(Information begins)
theorem test_wf_frames : (Instr.gustSegment hdr [] 0).wf = true ∧ (Instr.gustSegment { hdr with port := 2 } [] 0).wf = false
    ∧ (Instr.gustSegment hdr (List.replicate 1179 0) 0).wf = false ∧ (Instr.digestReceive { hdr with cls := 4 } []).wf = false ∧ (Instr.gustSegment { hdr with sa := 2 ^ 48 } [] 0).wf = false
    ∧ (Instr.gustSegment { hdr with hsr := some 65536 } [] 0).wf = false ∧ (Instr.gustSegment { hdr with rsv := 2 ^ 32 } [] 0).wf = false
    ∧ (Instr.digestReceive hdr (List.replicate 597 0)).wf = false ∧ (Instr.statusFrame hdr []).wf = false
    ∧ (Instr.statusFrame hdr (List.replicate 512 0)).wf = true ∧ (Instr.commandFrame { hdr with type := 256 } 0 { ring := 0, op := 1 }).wf = false
    ∧ (Instr.managerStream { hdr with tick := 2 ^ 48 } (.role { tick := 0 })).wf = false := by decide +kernel

theorem test_wf_contents :
    (Instr.completionFrame hdr 0 { tag := 65536, op := 1, dev := 0, status := 0, used := 0 }).wf = false
    ∧ (Instr.joinRequest hdr { mac := 2 ^ 48, role := 3, dev := 2, plMin := 1, plMax := 1, epochHeld := 0, epochStaged := 0 }).wf = false
    ∧ (Instr.joinResponse hdr { result := 0, dev := 256, level := 1, admitAt := 0, epochId := 0 }).wf = false
    ∧ (Instr.bulkFrame hdr { op := 4, chan := 0, xid := 65536 }).wf = false
    ∧ (Instr.bulkFrame hdr { op := 4, chan := 0, xid := 0, data := List.replicate 1025 0 }).wf = false
    ∧ (Instr.supervisionFrame 0 { mac := 2 ^ 48 }).wf = false ∧ (Instr.ptpSyncReceive 0 { src := 2 ^ 48, seq := 0 } 0 0 0).wf = false ∧ (Instr.frameForward 0 0 0 0 false 64 { us := 1000 }).wf = false
    ∧ (Instr.frameForward 0 0 0 0 false 1601 {}).wf = false ∧ (Instr.frameForward 0 (2 ^ 48) 0 0 false 64 {}).wf = false := by decide +kernel

theorem test_wf_others : (Instr.epochSwitch [(1, 2), (1, 2)]).wf = false ∧ (Instr.cableTestDone 0 []).wf = false
    ∧ (Instr.resetRelease [0, 0, 0] true).wf = false ∧ (Instr.resetRelease [0, 0, 0, 1001] true).wf = false
    ∧ (Instr.dioProtectionOff (.bank 0 2000 [0])).wf = false ∧ (Instr.surveyDone [{ pin := 64 }] []).wf = false
    ∧ (Instr.surveyDone [] [{ a := 5, b := 5 }]).wf = false ∧ (Instr.eccCorrected (.record 0) { addr := 0 }).wf = false ∧ (Instr.eccCorrected (.record 0) { addr := 0, block := List.replicate 40 0, detectOnly := true }).wf = false
    ∧ (Instr.scrubPass { which := 1, found := [(.record 0, { addr := 0 })] }).wf = false ∧ (Instr.scrubPass { which := 1, found := [(.record 0, { addr := 0, block := List.replicate 40 0 })] }).wf = true ∧ (Instr.uncorrectableError (.record 0) { addr := 0 }).wf = false
    ∧ (Instr.dmaPause { ring := 0, op := 0x51 } [] (2 ^ 32)).wf = false ∧ (Instr.dmaChAbort 0 0 [] (2 ^ 32)).wf = false
    ∧ (Instr.dmaChPauseSet 0 0 [] (2 ^ 32)).wf = false ∧ (Instr.dmaChPauseClear 0 0 [] (2 ^ 32)).wf = false
    ∧ (Instr.registerWrite .bar2 0x1000 4 false 0).wf = false ∧ (Instr.registerWrite .cfg 0x1000 4 false 0).wf = false ∧ (Instr.registerWrite .bar0 0x1000 4 false 0).wf = true ∧ (Instr.dmaTransferDone 0 []).wf = true ∧ (Instr.supervisionFrame 0 { mac := 0 }).wf = true
    ∧ (Instr.panelFrame 0 []).wf = false ∧ (Instr.railCheck 0 [0, 0, 0]).wf = false := by decide +kernel

/-! Worked values. -/

/-- The SHA-256 of the empty string begins e3 b0 c4 42 (the published standard that R379 names). -/
theorem test_sha256_empty : (sha256 []).take 4 = [0xe3, 0xb0, 0xc4, 0x42] := by decide +kernel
(Information ends)
### Assignment
The answer must be the full listing, repeated word for word.

### Result of this exercise
theorem test_wf_frames : (Instr.gustSegment hdr [] 0).wf = true ∧ (Instr.gustSegment { hdr with port := 2 } [] 0).wf = false
    ∧ (Instr.gustSegment hdr (List.replicate 1179 0) 0).wf = false ∧ (Instr.digestReceive { hdr with cls := 4 } []).wf = false ∧ (Instr.gustSegment { hdr with sa := 2 ^ 48 } [] 0).wf = false
    ∧ (Instr.gustSegment { hdr with hsr := some 65536 } [] 0).wf = false ∧ (Instr.gustSegment { hdr with rsv := 2 ^ 32 } [] 0).wf = false
    ∧ (Instr.digestReceive hdr (List.replicate 597 0)).wf = false ∧ (Instr.statusFrame hdr []).wf = false
    ∧ (Instr.statusFrame hdr (List.replicate 512 0)).wf = true ∧ (Instr.commandFrame { hdr with type := 256 } 0 { ring := 0, op := 1 }).wf = false
    ∧ (Instr.managerStream { hdr with tick := 2 ^ 48 } (.role { tick := 0 })).wf = false := by decide +kernel

theorem test_wf_contents :
    (Instr.completionFrame hdr 0 { tag := 65536, op := 1, dev := 0, status := 0, used := 0 }).wf = false
    ∧ (Instr.joinRequest hdr { mac := 2 ^ 48, role := 3, dev := 2, plMin := 1, plMax := 1, epochHeld := 0, epochStaged := 0 }).wf = false
    ∧ (Instr.joinResponse hdr { result := 0, dev := 256, level := 1, admitAt := 0, epochId := 0 }).wf = false
    ∧ (Instr.bulkFrame hdr { op := 4, chan := 0, xid := 65536 }).wf = false
    ∧ (Instr.bulkFrame hdr { op := 4, chan := 0, xid := 0, data := List.replicate 1025 0 }).wf = false
    ∧ (Instr.supervisionFrame 0 { mac := 2 ^ 48 }).wf = false ∧ (Instr.ptpSyncReceive 0 { src := 2 ^ 48, seq := 0 } 0 0 0).wf = false ∧ (Instr.frameForward 0 0 0 0 false 64 { us := 1000 }).wf = false
    ∧ (Instr.frameForward 0 0 0 0 false 1601 {}).wf = false ∧ (Instr.frameForward 0 (2 ^ 48) 0 0 false 64 {}).wf = false := by decide +kernel

theorem test_wf_others : (Instr.epochSwitch [(1, 2), (1, 2)]).wf = false ∧ (Instr.cableTestDone 0 []).wf = false
    ∧ (Instr.resetRelease [0, 0, 0] true).wf = false ∧ (Instr.resetRelease [0, 0, 0, 1001] true).wf = false
    ∧ (Instr.dioProtectionOff (.bank 0 2000 [0])).wf = false ∧ (Instr.surveyDone [{ pin := 64 }] []).wf = false
    ∧ (Instr.surveyDone [] [{ a := 5, b := 5 }]).wf = false ∧ (Instr.eccCorrected (.record 0) { addr := 0 }).wf = false ∧ (Instr.eccCorrected (.record 0) { addr := 0, block := List.replicate 40 0, detectOnly := true }).wf = false
    ∧ (Instr.scrubPass { which := 1, found := [(.record 0, { addr := 0 })] }).wf = false ∧ (Instr.scrubPass { which := 1, found := [(.record 0, { addr := 0, block := List.replicate 40 0 })] }).wf = true ∧ (Instr.uncorrectableError (.record 0) { addr := 0 }).wf = false
    ∧ (Instr.dmaPause { ring := 0, op := 0x51 } [] (2 ^ 32)).wf = false ∧ (Instr.dmaChAbort 0 0 [] (2 ^ 32)).wf = false
    ∧ (Instr.dmaChPauseSet 0 0 [] (2 ^ 32)).wf = false ∧ (Instr.dmaChPauseClear 0 0 [] (2 ^ 32)).wf = false
    ∧ (Instr.registerWrite .bar2 0x1000 4 false 0).wf = false ∧ (Instr.registerWrite .cfg 0x1000 4 false 0).wf = false ∧ (Instr.registerWrite .bar0 0x1000 4 false 0).wf = true ∧ (Instr.dmaTransferDone 0 []).wf = true ∧ (Instr.supervisionFrame 0 { mac := 0 }).wf = true
    ∧ (Instr.panelFrame 0 []).wf = false ∧ (Instr.railCheck 0 [0, 0, 0]).wf = false := by decide +kernel

/-! Worked values. -/

/-- The SHA-256 of the empty string begins e3 b0 c4 42 (the published standard that R379 names). -/
theorem test_sha256_empty : (sha256 []).take 4 = [0xe3, 0xb0, 0xc4, 0x42] := by decide +kernel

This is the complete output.